What the task requires: The entries that follow include a run beginning at the line with "def quarters? (s" and ending at the line with "s => some (zero s)"; restate that run word for word and leave the rest out.

Entries supplied:
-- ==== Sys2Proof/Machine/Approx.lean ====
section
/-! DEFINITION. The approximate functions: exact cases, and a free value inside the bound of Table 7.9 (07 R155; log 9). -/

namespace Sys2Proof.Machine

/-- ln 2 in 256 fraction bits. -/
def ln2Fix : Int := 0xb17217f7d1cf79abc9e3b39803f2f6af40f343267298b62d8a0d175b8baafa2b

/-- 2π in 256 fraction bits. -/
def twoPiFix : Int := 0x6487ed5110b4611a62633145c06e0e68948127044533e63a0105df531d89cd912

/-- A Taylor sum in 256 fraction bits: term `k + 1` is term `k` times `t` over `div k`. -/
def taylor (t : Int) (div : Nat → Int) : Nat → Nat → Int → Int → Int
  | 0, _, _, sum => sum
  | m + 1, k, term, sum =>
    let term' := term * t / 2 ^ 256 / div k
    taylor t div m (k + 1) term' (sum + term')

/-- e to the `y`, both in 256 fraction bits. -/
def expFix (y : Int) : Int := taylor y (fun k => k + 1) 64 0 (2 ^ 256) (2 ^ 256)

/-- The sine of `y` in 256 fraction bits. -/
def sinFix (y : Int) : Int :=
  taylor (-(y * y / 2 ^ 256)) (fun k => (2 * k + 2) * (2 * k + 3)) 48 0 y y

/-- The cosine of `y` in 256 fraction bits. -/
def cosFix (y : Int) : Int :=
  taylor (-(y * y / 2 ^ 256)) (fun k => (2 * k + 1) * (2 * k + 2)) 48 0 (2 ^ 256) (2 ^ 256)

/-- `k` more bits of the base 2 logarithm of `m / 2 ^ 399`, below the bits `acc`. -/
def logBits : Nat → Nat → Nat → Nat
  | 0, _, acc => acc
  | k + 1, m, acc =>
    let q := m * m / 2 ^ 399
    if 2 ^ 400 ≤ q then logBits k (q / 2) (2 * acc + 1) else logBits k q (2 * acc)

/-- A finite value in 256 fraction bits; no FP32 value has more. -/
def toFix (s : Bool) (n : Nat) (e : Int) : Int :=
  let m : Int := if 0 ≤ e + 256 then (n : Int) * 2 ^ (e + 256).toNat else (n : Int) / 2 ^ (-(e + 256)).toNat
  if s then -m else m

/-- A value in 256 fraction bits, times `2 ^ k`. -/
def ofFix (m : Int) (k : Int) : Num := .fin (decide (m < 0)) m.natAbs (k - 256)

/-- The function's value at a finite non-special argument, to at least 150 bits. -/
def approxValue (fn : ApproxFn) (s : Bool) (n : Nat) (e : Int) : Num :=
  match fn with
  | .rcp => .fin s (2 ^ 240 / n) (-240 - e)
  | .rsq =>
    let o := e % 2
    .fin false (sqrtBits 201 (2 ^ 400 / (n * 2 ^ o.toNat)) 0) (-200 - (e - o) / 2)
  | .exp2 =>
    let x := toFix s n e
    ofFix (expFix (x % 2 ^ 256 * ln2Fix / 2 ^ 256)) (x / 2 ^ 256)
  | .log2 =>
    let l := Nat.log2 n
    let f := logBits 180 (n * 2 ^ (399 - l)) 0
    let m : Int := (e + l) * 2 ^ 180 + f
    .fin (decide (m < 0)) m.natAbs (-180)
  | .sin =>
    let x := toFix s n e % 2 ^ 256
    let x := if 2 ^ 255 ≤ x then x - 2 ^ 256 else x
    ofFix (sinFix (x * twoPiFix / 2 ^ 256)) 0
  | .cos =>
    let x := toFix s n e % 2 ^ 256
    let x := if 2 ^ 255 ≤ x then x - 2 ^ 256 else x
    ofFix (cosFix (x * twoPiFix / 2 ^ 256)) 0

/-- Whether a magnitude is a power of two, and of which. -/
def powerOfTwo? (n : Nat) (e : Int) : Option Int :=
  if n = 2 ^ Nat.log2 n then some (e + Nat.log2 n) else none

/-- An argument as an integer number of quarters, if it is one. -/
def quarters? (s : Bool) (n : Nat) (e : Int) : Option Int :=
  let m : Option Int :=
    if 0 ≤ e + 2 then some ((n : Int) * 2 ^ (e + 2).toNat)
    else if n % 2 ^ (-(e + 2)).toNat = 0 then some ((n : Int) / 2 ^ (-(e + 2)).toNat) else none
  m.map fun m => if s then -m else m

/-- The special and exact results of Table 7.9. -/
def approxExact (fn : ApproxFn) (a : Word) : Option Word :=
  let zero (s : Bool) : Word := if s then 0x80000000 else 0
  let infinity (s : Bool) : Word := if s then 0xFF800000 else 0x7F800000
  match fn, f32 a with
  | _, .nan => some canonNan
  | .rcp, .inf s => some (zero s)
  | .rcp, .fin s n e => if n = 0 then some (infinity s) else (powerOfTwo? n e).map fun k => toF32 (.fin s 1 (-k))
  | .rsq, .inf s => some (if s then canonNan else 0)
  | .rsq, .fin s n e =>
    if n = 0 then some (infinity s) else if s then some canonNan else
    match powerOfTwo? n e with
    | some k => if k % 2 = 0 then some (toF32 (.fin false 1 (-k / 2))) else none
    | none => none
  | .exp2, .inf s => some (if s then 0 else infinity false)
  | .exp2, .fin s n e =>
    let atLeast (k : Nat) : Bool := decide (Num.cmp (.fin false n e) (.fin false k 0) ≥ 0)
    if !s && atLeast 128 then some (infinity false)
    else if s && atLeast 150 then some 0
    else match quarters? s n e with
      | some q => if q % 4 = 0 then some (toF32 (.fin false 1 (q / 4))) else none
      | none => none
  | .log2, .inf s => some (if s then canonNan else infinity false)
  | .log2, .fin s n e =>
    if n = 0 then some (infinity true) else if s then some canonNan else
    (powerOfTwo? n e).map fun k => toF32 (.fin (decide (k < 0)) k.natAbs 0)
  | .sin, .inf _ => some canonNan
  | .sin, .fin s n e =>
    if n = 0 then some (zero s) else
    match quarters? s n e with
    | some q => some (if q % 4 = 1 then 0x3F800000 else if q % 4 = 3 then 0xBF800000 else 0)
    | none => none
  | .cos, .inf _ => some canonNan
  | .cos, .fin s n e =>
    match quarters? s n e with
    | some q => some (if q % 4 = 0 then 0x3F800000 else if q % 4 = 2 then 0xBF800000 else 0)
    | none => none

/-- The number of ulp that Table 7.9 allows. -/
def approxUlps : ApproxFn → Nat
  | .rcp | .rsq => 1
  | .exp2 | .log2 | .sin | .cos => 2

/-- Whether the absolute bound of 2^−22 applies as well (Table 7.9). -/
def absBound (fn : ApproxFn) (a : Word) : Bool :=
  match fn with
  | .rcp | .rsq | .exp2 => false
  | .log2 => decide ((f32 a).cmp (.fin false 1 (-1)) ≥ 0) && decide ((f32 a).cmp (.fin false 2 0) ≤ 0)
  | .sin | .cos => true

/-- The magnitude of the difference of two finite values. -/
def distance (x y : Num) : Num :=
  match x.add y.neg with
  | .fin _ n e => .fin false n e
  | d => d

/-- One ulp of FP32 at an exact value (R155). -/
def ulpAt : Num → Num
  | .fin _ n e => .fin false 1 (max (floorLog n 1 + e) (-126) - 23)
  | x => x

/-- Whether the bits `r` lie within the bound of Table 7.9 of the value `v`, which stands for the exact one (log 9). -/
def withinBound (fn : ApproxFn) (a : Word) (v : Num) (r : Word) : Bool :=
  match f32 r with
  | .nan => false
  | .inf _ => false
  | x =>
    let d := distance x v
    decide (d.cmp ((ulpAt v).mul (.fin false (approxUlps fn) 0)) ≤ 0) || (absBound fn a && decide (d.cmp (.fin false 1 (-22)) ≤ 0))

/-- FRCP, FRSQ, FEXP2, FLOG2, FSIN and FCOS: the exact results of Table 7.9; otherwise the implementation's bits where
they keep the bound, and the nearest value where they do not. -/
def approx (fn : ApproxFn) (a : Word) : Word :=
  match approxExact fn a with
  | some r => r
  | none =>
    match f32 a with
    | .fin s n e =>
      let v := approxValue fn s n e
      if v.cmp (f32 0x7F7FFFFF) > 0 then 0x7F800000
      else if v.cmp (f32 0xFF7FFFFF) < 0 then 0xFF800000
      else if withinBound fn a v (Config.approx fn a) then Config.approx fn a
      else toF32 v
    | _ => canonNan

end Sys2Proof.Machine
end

Exercise result:
def quarters? (s : Bool) (n : Nat) (e : Int) : Option Int :=
  let m : Option Int :=
    if 0 ≤ e + 2 then some ((n : Int) * 2 ^ (e + 2).toNat)
    else if n % 2 ^ (-(e + 2)).toNat = 0 then some ((n : Int) / 2 ^ (-(e + 2)).toNat) else none
  m.map fun m => if s then -m else m

/-- The special and exact results of Table 7.9. -/
def approxExact (fn : ApproxFn) (a : Word) : Option Word :=
  let zero (s : Bool) : Word := if s then 0x80000000 else 0
  let infinity (s : Bool) : Word := if s then 0xFF800000 else 0x7F800000
  match fn, f32 a with
  | _, .nan => some canonNan
  | .rcp, .inf s => some (zero s)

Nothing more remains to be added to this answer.